#### [TASK INSTRUCTIONS]
Below this line is the material. Write out only its lines from the one containing "within their capacities, and" through the one containing "BooksInv t ∧", both kept, exactly.

### EXERCISE MATERIAL

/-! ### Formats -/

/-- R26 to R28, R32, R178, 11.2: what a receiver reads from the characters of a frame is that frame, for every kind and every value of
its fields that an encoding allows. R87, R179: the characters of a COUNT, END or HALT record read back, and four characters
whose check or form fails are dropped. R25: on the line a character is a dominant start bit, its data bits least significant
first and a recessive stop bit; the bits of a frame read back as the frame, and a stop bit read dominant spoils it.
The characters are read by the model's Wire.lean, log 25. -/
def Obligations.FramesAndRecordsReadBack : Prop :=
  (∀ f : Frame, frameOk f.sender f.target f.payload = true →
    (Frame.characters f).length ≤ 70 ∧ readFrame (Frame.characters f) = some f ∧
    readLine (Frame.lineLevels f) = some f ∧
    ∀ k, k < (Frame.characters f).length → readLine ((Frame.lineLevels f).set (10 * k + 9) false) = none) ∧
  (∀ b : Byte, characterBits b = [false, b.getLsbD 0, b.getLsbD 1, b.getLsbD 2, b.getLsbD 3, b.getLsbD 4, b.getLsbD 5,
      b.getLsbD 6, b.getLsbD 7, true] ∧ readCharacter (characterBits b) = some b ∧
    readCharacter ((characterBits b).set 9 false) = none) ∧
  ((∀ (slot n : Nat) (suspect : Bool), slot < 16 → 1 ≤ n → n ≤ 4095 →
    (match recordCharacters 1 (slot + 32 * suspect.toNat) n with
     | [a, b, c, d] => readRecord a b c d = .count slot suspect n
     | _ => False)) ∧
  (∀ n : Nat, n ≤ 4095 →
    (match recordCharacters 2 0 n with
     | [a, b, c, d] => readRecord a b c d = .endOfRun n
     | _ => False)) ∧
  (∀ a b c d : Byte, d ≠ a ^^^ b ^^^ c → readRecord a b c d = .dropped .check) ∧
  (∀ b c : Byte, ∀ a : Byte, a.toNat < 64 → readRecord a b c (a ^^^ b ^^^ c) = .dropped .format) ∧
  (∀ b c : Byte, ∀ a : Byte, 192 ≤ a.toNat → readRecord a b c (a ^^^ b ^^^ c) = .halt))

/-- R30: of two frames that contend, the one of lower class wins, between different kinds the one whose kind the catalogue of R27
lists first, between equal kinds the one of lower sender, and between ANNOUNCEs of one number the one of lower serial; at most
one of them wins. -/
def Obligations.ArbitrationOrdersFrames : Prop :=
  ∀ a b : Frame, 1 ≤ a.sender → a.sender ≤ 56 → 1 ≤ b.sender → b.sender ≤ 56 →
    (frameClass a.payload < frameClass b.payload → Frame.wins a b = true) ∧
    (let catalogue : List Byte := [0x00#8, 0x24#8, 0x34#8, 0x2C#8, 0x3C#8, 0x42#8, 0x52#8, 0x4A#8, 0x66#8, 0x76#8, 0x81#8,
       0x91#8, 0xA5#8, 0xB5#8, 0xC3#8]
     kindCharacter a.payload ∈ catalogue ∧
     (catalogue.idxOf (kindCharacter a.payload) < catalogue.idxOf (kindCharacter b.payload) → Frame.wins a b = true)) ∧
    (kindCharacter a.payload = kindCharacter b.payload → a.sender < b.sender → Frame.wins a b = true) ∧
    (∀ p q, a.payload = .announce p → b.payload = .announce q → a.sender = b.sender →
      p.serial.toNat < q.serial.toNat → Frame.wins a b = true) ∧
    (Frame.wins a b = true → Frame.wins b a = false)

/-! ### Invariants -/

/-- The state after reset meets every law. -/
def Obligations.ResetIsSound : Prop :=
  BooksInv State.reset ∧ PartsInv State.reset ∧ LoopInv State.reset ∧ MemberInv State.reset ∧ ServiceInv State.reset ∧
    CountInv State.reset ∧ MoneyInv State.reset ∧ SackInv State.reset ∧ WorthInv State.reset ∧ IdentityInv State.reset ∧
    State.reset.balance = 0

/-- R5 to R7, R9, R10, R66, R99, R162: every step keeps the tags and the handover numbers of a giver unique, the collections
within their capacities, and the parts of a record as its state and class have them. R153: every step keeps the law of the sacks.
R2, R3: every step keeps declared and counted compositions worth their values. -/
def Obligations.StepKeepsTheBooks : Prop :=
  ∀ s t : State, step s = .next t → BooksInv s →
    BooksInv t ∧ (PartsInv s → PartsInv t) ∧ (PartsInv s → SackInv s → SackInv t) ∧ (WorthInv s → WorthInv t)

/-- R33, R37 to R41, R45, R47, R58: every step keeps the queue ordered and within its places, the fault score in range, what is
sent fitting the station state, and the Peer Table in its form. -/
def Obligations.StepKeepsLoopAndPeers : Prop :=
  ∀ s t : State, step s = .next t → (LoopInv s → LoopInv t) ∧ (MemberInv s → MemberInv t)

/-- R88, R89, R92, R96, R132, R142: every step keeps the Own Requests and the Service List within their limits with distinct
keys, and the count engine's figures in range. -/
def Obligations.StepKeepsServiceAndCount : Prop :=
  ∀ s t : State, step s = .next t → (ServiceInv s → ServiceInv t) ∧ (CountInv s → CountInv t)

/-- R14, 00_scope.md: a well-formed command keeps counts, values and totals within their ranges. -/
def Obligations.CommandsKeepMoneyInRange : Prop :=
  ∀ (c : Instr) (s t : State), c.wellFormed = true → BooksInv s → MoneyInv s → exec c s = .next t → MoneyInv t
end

######

#### [RESPONSE]
within their capacities, and the parts of a record as its state and class have them. R153: every step keeps the law of the sacks.
R2, R3: every step keeps declared and counted compositions worth their values. -/
def Obligations.StepKeepsTheBooks : Prop :=
  ∀ s t : State, step s = .next t → BooksInv s →
    BooksInv t ∧ (PartsInv s → PartsInv t) ∧ (PartsInv s → SackInv s → SackInv t) ∧ (WorthInv s → WorthInv t)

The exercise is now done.